= IPUMS =

World's largest individual-level population database

IPUMS, originally the Integrated Public Use Microdata Series, is the world's largest individual-level population database. IPUMS consists of microdata samples from United States (IPUMS-USA) and international (IPUMS-International) census records, as well as data from U.S. and international surveys. The records are converted into a consistent format and made available to researchers through a web-based data dissemination and analysis system.

IPUMS is housed at the Institute for Social Research and Data Innovation (ISRDI), an interdisciplinary research center at the University of Minnesota, under the direction of Professor Steven Ruggles.

== Description ==

IPUMS includes all persons enumerated in the United States censuses from 1850 to 1950 (though, the 1890 census is missing because it was destroyed in a fire) and from the American Community Survey since 2000 and the Current Population Survey since 1962. IPUMS includes household-level data for United States Censuses from 1790 to 1840, due to the first six censuses only including the name of the head of household, with tallied household totals following. IPUMS provides consistent variable names, coding schemes, and documentation across all the samples, facilitating the analysis of long-term change.

IPUMS-International includes countries from Africa, Asia, Europe, and Latin America for 1960 forward. The database currently includes more than a billion individuals enumerated in 365 censuses from 94 countries around the world. IPUMS-International converts census microdata for multiple countries into a consistent format, allowing for comparisons across countries and time periods. Special efforts are made to simplify use of the data while losing no meaningful information. Comprehensive documentation is provided in a coherent form to facilitate comparative analyses of social and economic change.

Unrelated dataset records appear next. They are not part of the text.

/-- Nodes that a set of nodes (a bit each) reaches over usable links in some passes; a pass that adds none is the last. -/
def reachGo (up : Nat → Bool) : Nat → Nat → Nat
  | 0, m => m
  | n + 1, m =>
    let m' := (List.range 116).foldl (fun m j =>
      let e := linkEnds j
      if up j && (m.testBit e.1 || m.testBit e.2) then m ||| 2 ^ e.1 ||| 2 ^ e.2 else m) m
    if m' = m then m else reachGo up n m'

/-- Does a route between two dies remain? Every pass but the last adds one of the 68 at least. -/
def dieRoute (up : Nat → Bool) (a b : Nat) : Bool := a = b || (reachGo up 68 (2 ^ a)).testBit b

/-- The direction of link `j` as seen from its first end, or from its second: east and west, south and north (R386). The link of an
I/O die has none of them. -/
def linkDir (j : Nat) (fst : Bool) : Option Nat :=
  if j < 56 then some (if fst then 1 else 3) else if j < 112 then some (if fst then 2 else 0) else none

/-- The failed links that cut a die off, with the direction of each seen from the die's side. -/
def State.cutDirs (s : State) (src : Nat) : List (Option Nat) :=
  let m := reachGo s.linkHope 68 (2 ^ src)
  (List.range 116).filterMap fun j =>
    let e := linkEnds j
    if m.testBit e.1 != m.testBit e.2 then some (linkDir j (m.testBit e.1)) else none

/-- Where no route between two dies remains: an access waits while a link may still come up, else the link is down, with the direction
of the failed link (R386, R389, R449). Where several links cut the die off, which of them is a free value, and so is the direction of an
I/O die's link (log entry 5). -/
def State.crossing (s : State) (src dst : Nat) : Option Nat :=
  if dieRoute s.linkUp src dst then none
  else if dieRoute s.linkHope src dst then some 0
  else
    let w := Config.freeWord 36 s.free
    let cs := s.cutDirs src
    some (33 + ((cs[w.toNat / 4 % max 1 cs.length]?).join).getD (field w 1 0))

/-- The detail of LINK_DOWN: a UCIe link's direction, or the pod plane that was removed last (R386, R436). -/
def State.linkDetail (s : State) (p : Nat) : Nat := if 33 ≤ p then p - 33 else 64 + s.lastPlane

/-- Is a home line unreadable: poisoned, or on a failed channel (R81, R82)? The MCAUSE. -/
def State.ueAt (s : State) (pa n : Nat) : Option Nat :=
  if s.chanFailed pa then some 5 else if (linesOf pa n).any s.poison.contains then some 4 else none

/-- An access that crosses to its home die, or does not. -/
def State.viaLinks (s : State) (src : Src) (pa : Nat) (r : PerfRes) : PerfRes :=
  match s.crossing src.die (paDie pa) with
  | none => r
  | some 0 => .wait s
  | some p => .pod p pa

/-- A read performs at its home slice (R70, R81, R82). -/
def State.readHome (s : State) (src : Src) (attr : Attr) (pa n : Nat) : PerfRes :=
  match s.ueAt pa n with
  | some m => .fail fcPoison m
  | none =>
    match s.homeReadOrder src pa n with
    | .done s => .done s (leNat (s.homeRead attr pa n))
    | .full ln k held => .full ln k held
    | .wait => .wait s
    | .diverge ln => .diverge ln

/-- Read bytes at their place. `relaxed` lets a copy in the remote-data cache serve a MUT line (R71). -/
def State.readAt (s : State) (src : Src) (attr : Attr) (relaxed : Bool) (pa n : Nat) : PerfRes :=
  match s.placeOf src pa with
  | .bank c t line off =>
    let s := s.bankAlloc c t line
    let l := ((s.cell c).tile t).lines.get line .fresh
    if paPkg pa = s.pkgNum && s.chanFailed pa then .fail fcPoison 5
    else if !l.hasBytes off n then
      (if paPkg pa = s.pkgNum then s.viaLinks src pa (.wait s)
       else match l.bad with
         | some e => .fail e.1 e.2
         | none => if (s.planeFor pa).isNone then .pod 32 pa else .wait s)
    else
      match s.bankOrder src pa with
      | .done s =>
        if !l.hasBytes off n then .wait s
        else if l.poison then .fail fcPoison 4
        else .done s (leNat ((List.range n).map fun i => l.byte (off + i)))
      | .full ln k held => .full ln k held
      | .wait => .wait s
      | .diverge ln => .diverge ln
  | .home =>
    s.viaLinks src pa <|
    s.readHome src attr pa n
  | .rdc =>
    if relaxed && attr.kind = 0 && s.ktag.get (pa / 128) 0 = attr.conf && !s.chanFailed pa then
      let asked := optB ((s.die src.die).rdc.find (pa / 128)) fun r => r.filling && r.gen = (s.die src.die).gen
      match (s.rdcHit src.die (pa / 128)).bind fun r => (s.hitOrder src pa).map fun t => (r, t), s.ueAt pa n with
      | some (r, t), _ =>
        if r.poison then .fail fcPoison 4 else .done t (fieldN r.data.toNat (8 * (pa % 128 + n) - 1) (8 * (pa % 128)))
      | none, some m => s.viaLinks src pa (.fail fcPoison m)
      | none, none =>
        if asked then s.viaLinks src pa (.wait s) else
        s.viaLinks src pa (match s.homeReadOrder src pa n with
          | .done s => .wait (s.rdcRequest src.die (pa / 128))
          | .full ln k held => .full ln k held
          | .wait => .wait s
          | .diverge ln => .diverge ln)
    else s.viaLinks src pa (s.readHome src attr pa n)
  | .pod => match s.planeFor pa with | some p => .pod p pa | none => .pod 32 pa

/-- Write bytes at their place. `pres` sets presence bits of wholly covered words, as fills do (R73, R76). -/
def State.writeAt (s : State) (src : Src) (attr : Attr) (pres : Bool) (pa : Nat) (bs : List Byte) : PerfRes :=
  let home (s : State) : PerfRes :=
    if s.chanFailed pa then .fail fcPoison 5
    else
      match s.homeWrite src attr pres pa bs with
      | .done s =>
        let ws := if src.joins then wholeWords (pa / 8 * 8) (pa % 8 + bs.length) else wholeWords pa bs.length
        .done (if pres then { s with presence := ws.foldl setAdd s.presence } else s) 0
      | .full ln k held => .full ln k held
      | .wait => .wait s
      | .diverge ln => .diverge ln
  match s.placeOf src pa with
  | .bank c t line off =>
    if paPkg pa = s.pkgNum && s.chanFailed pa then .fail fcPoison 5
    else
      match s.bankWrite src attr c t line off bs with
      | .done s => .done s 0
      | .full ln k held => .full ln k held
      | .wait => .wait s
      | .diverge ln => .diverge ln
  | .home => s.viaLinks src pa (home s)
  | .rdc => s.viaLinks src pa (home s)
  | .pod => match s.planeFor pa with | some p => .pod p pa | none => .pod 32 pa

/-- A range cut at lines, each with its length. -/
def lineCuts (pa n : Nat) : List (Nat × Nat) :=
  (linesOf pa n).map fun l => (max pa (128 * l), min (pa + n) (128 * l + 128) - max pa (128 * l))

/-- Read parts of a range at one point, each at its place; the first is the lowest in the value (R66, R103). -/
def State.readCuts (s : State) (src : Src) (attr : Attr) (relaxed : Bool) : List (Nat × Nat) → PerfRes
  | [] => .done s 0
  | (pa, n) :: r =>
    match s.readAt src attr relaxed pa n with
    | .done s v =>
      match State.readCuts s src attr relaxed r with
      | .done s w => .done s (v + 2 ^ (8 * n) * w)
      | e => e
    | e => e

/-- Read a range within a page at one point (R66, R103). -/
def State.readSpan (s : State) (src : Src) (attr : Attr) (relaxed : Bool) (pa n : Nat) : PerfRes :=
  s.readCuts src attr relaxed (lineCuts pa n)

/-- Write the parts of a range at one point: all or none. -/
def State.writeCuts (s0 s : State) (src : Src) (attr : Attr) (pres : Bool) (pa : Nat) (bs : List Byte) : List (Nat × Nat) → PerfRes
  | [] => .done s 0
  | (a, n) :: r =>
    match s.writeAt src attr pres a ((bs.drop (a - pa)).take n) with
    | .done s _ => State.writeCuts s0 s src attr pres pa bs r
    | .wait _ => .wait s0
    | e => e

/-- Write bytes to a range within a page at one point (R66, R103). -/
def State.writeSpan (s : State) (src : Src) (attr : Attr) (pres : Bool) (pa : Nat) (bs : List Byte) : PerfRes :=
  s.writeCuts s src attr pres pa bs (lineCuts pa bs.length)

/-- A write has covered a whole line: the mark goes where the line's bytes went (R82), and from the die's copy of it. -/
def State.clearMark (s : State) (src : Src) (pa : Nat) : State :=
  let s := match (s.die src.die).rdc.find (pa / 128) with
    | some r => if r.poison then s.modDie src.die fun x => { x with rdc := x.rdc.put (pa / 128) { r with poison := false } } else s
    | none => s
  match s.placeOf src pa with
  | .bank c t line _ => s.modCell c fun x => x.modTile t fun y => { y with lines := y.lines.put line { y.lines.get line .fresh with poison := false } }
  | .pod => s
  | _ => { s with poison := setDel s.poison (pa / 128) }

/-- A read-modify-write at its place: `f` gives the new value, or none to write nothing (R102, R313). -/
def State.rmwAt (s : State) (src : Src) (attr : Attr) (pa n : Nat) (f : Nat → Option Nat) : PerfRes :=
  match s.readAt src attr false pa n with
  | .done s old =>
    match f old with
    | none => .done s old
    | some v =>
      match s.writeAt src attr false pa (leBytes v n) with
      | .done s _ => .done s old
      | r => r
  | r => r

end Sys2Proof.Machine
end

Additional databases in the IPUMS family include the:

- North Atlantic Population Project (NAPP)
- IPUMS National Historical Geographic Information System (NHGIS)
- IPUMS Health Surveys
- IPUMS Global Health
- IPUMS Time Use

The Journal of American History described the effort as "One of the great archival projects of the past two decades." Liens Socio, the French portal for the social sciences, gave IPUMS the only “best site” designation that has gone to any non-French website, writing “IPUMS est un projet absolument extraordinaire...époustouflante [mind-blowing]!”

The official motto of IPUMS is "use it for good, never for evil." All public IPUMS data and documentation are available online free of charge.